§ **About this exercise**
Track down every line below that holds "noMark" and copy it.

[Collected data entries]
╔══
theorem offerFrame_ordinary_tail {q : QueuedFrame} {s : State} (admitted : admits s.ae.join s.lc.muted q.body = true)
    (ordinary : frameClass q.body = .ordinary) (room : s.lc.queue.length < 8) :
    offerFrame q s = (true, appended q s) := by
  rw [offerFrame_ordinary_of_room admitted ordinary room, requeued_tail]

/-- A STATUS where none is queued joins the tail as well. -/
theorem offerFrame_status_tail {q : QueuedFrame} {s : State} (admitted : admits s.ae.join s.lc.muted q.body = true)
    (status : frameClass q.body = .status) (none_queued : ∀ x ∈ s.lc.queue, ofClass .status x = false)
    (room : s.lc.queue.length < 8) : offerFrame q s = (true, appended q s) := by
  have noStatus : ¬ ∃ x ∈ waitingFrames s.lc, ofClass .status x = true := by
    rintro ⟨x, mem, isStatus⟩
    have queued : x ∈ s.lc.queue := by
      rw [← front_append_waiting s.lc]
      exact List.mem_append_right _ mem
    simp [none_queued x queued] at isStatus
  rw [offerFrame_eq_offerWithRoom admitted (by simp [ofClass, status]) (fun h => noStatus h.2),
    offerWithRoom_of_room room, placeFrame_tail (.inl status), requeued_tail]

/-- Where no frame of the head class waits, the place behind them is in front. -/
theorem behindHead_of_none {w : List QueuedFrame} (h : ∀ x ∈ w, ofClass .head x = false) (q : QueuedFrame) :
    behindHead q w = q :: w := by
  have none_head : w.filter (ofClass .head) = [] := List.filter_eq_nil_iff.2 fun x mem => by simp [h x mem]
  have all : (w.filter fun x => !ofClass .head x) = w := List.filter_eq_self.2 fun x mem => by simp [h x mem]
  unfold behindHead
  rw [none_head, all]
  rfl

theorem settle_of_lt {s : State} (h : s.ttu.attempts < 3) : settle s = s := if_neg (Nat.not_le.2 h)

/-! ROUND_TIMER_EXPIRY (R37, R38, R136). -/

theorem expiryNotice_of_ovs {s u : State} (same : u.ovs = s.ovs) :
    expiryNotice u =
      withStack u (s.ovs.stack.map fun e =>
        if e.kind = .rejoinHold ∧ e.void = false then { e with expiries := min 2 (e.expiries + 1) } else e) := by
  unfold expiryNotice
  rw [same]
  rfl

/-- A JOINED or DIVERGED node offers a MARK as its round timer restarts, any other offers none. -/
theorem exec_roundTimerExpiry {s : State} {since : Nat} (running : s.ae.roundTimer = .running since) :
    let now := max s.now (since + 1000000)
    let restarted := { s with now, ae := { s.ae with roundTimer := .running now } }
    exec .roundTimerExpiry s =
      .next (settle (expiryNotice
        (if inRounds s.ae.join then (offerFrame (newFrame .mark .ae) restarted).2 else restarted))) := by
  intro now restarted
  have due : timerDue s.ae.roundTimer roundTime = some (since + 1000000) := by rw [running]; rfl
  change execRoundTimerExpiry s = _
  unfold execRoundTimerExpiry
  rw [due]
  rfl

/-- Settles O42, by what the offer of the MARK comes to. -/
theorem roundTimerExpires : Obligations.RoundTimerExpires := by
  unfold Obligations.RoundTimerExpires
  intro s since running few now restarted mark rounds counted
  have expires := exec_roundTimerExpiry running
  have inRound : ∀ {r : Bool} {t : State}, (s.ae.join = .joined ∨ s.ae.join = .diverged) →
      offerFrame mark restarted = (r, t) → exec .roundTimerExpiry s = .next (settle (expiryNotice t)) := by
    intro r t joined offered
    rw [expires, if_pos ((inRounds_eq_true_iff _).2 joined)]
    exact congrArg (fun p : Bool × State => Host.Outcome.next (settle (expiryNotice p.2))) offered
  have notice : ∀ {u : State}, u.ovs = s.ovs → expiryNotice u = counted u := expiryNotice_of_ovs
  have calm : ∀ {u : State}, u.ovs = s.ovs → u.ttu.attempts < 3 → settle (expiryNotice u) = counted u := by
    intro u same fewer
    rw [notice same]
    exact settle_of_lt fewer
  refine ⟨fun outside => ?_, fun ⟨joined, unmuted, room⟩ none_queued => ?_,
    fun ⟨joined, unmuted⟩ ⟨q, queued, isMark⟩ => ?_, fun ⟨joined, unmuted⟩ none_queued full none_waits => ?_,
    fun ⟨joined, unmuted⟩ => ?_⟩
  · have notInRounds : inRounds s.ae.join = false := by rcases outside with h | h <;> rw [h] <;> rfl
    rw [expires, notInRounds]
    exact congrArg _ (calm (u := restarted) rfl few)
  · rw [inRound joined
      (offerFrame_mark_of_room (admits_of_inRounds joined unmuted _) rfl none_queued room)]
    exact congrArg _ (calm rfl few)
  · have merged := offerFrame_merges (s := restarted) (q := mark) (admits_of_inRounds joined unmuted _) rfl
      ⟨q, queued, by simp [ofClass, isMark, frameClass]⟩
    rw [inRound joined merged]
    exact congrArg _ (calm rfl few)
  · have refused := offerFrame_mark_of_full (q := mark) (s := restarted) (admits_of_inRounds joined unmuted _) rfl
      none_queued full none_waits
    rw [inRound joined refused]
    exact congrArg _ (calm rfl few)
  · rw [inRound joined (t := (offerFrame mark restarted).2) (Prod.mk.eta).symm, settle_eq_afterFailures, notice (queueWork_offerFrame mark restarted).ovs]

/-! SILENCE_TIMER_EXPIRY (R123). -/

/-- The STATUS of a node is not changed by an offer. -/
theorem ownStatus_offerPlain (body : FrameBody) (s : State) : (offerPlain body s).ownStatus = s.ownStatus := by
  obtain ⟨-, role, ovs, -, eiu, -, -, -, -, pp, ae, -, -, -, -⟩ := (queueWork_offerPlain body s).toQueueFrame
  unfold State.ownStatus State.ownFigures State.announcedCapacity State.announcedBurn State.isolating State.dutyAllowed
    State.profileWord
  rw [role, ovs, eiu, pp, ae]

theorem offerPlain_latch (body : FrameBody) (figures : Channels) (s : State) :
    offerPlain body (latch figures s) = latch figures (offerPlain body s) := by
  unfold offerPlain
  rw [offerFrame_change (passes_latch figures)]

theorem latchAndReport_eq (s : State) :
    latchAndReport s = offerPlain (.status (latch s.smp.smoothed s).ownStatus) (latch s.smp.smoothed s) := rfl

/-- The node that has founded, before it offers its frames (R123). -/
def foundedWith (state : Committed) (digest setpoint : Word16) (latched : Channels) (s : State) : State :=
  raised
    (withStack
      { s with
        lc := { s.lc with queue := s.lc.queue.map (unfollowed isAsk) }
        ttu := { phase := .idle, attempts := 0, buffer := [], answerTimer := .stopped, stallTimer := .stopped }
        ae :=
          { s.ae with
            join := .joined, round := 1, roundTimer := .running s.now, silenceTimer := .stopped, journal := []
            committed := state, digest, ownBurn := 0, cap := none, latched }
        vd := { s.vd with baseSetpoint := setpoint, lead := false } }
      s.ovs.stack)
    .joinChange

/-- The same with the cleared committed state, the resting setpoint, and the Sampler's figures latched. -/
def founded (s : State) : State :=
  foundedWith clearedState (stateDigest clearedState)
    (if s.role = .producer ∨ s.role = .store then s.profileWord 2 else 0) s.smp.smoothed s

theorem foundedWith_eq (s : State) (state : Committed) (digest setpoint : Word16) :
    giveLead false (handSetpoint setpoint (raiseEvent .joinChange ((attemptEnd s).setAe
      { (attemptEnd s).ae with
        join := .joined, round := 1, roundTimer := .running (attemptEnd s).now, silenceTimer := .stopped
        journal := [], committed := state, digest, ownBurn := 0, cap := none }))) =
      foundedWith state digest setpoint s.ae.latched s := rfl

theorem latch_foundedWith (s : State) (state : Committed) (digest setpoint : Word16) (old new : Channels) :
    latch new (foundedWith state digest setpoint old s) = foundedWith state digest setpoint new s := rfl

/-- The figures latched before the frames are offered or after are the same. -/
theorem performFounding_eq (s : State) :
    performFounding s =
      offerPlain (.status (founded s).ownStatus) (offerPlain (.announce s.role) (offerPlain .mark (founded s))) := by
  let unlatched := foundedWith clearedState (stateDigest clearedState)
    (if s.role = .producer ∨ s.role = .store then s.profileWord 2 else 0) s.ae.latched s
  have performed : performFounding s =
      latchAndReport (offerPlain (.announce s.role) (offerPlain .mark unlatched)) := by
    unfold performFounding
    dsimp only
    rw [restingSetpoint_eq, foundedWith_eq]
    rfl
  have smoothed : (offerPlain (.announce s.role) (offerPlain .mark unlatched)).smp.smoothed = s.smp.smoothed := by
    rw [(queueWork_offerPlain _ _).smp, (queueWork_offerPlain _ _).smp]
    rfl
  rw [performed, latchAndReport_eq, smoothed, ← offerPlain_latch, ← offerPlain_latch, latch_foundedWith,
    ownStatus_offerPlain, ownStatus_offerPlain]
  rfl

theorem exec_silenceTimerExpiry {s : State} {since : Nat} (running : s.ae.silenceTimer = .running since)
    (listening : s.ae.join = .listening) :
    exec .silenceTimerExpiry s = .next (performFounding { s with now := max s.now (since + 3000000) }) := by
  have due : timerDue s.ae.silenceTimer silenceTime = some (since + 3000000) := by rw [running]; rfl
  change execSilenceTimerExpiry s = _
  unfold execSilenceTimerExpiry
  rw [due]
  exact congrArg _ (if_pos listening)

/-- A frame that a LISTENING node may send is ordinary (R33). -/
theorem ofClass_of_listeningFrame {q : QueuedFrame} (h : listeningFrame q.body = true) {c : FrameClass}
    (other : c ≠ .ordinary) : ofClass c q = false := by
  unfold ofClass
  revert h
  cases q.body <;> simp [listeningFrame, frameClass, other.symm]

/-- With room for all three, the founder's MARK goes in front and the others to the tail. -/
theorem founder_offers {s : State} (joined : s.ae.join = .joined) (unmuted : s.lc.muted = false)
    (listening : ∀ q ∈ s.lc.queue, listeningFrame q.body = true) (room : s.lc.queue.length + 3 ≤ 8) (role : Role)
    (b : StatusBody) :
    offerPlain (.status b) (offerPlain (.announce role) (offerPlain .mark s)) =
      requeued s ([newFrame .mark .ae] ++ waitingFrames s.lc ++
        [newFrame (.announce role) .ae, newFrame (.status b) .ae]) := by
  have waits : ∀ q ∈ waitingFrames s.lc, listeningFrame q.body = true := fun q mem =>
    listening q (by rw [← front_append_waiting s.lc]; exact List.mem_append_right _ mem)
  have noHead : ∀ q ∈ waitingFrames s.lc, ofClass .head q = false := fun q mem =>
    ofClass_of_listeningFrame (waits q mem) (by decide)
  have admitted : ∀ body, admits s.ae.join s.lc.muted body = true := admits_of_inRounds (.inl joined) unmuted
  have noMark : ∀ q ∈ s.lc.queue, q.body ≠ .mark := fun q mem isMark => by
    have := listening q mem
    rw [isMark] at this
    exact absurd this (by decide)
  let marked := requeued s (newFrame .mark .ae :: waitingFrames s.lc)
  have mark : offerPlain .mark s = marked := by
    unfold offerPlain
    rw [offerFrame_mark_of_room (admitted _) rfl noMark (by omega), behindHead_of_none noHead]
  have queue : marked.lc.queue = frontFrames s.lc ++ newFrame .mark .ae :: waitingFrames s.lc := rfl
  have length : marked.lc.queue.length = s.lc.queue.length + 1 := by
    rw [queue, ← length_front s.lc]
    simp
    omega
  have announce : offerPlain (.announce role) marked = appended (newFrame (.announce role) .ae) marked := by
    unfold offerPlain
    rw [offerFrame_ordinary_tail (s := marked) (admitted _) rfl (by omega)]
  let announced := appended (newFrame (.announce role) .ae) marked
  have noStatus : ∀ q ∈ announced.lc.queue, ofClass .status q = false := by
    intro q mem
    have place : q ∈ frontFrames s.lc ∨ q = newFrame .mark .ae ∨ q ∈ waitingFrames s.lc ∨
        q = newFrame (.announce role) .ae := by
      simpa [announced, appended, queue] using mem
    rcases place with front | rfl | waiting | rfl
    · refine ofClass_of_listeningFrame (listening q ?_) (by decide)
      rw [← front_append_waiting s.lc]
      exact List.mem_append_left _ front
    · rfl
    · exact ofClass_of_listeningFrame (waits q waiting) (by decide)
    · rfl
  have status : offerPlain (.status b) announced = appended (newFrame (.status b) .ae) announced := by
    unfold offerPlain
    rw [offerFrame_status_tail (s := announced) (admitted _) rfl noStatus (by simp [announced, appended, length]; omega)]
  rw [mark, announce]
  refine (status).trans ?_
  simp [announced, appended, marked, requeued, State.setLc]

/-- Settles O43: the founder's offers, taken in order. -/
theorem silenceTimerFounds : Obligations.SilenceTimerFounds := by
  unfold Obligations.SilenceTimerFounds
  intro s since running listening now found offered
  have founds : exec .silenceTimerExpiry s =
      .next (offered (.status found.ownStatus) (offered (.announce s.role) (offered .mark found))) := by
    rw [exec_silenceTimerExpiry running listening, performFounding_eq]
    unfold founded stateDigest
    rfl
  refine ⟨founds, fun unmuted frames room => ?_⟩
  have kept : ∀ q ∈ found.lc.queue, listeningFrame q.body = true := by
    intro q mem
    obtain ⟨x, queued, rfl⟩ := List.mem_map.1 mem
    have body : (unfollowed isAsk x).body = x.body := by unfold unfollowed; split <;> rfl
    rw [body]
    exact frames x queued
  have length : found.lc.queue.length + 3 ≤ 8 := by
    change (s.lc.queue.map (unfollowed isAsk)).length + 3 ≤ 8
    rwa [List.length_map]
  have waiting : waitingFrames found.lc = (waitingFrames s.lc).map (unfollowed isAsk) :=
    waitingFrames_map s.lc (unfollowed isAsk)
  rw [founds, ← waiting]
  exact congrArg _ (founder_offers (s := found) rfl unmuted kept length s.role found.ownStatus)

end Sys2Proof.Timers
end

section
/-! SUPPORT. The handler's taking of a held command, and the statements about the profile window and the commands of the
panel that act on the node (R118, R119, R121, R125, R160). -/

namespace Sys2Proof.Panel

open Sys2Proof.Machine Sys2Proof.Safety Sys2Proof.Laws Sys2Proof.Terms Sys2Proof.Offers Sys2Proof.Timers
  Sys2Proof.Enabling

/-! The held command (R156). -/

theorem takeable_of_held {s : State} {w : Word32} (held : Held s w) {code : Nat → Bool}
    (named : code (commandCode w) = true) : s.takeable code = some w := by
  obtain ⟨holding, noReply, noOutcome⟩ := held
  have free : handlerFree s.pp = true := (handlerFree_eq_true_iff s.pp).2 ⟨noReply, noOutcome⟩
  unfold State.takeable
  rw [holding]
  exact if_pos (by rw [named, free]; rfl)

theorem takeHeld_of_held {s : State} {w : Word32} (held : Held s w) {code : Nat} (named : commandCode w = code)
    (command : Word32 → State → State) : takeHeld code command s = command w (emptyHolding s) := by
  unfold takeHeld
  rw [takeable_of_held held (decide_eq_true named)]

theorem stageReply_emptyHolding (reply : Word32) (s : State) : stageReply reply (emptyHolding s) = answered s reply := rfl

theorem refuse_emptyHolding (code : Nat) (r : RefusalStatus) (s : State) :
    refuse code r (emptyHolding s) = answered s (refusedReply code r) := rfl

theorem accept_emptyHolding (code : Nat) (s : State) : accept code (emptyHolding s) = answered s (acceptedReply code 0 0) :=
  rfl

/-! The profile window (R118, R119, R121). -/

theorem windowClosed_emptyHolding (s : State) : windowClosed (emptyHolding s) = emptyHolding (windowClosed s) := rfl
╚══
§ **Reply to the exercise**
  have noMark : ∀ q ∈ s.lc.queue, q.body ≠ .mark := fun q mem isMark => by
    rw [offerFrame_mark_of_room (admitted _) rfl noMark (by omega), behindHead_of_none noHead]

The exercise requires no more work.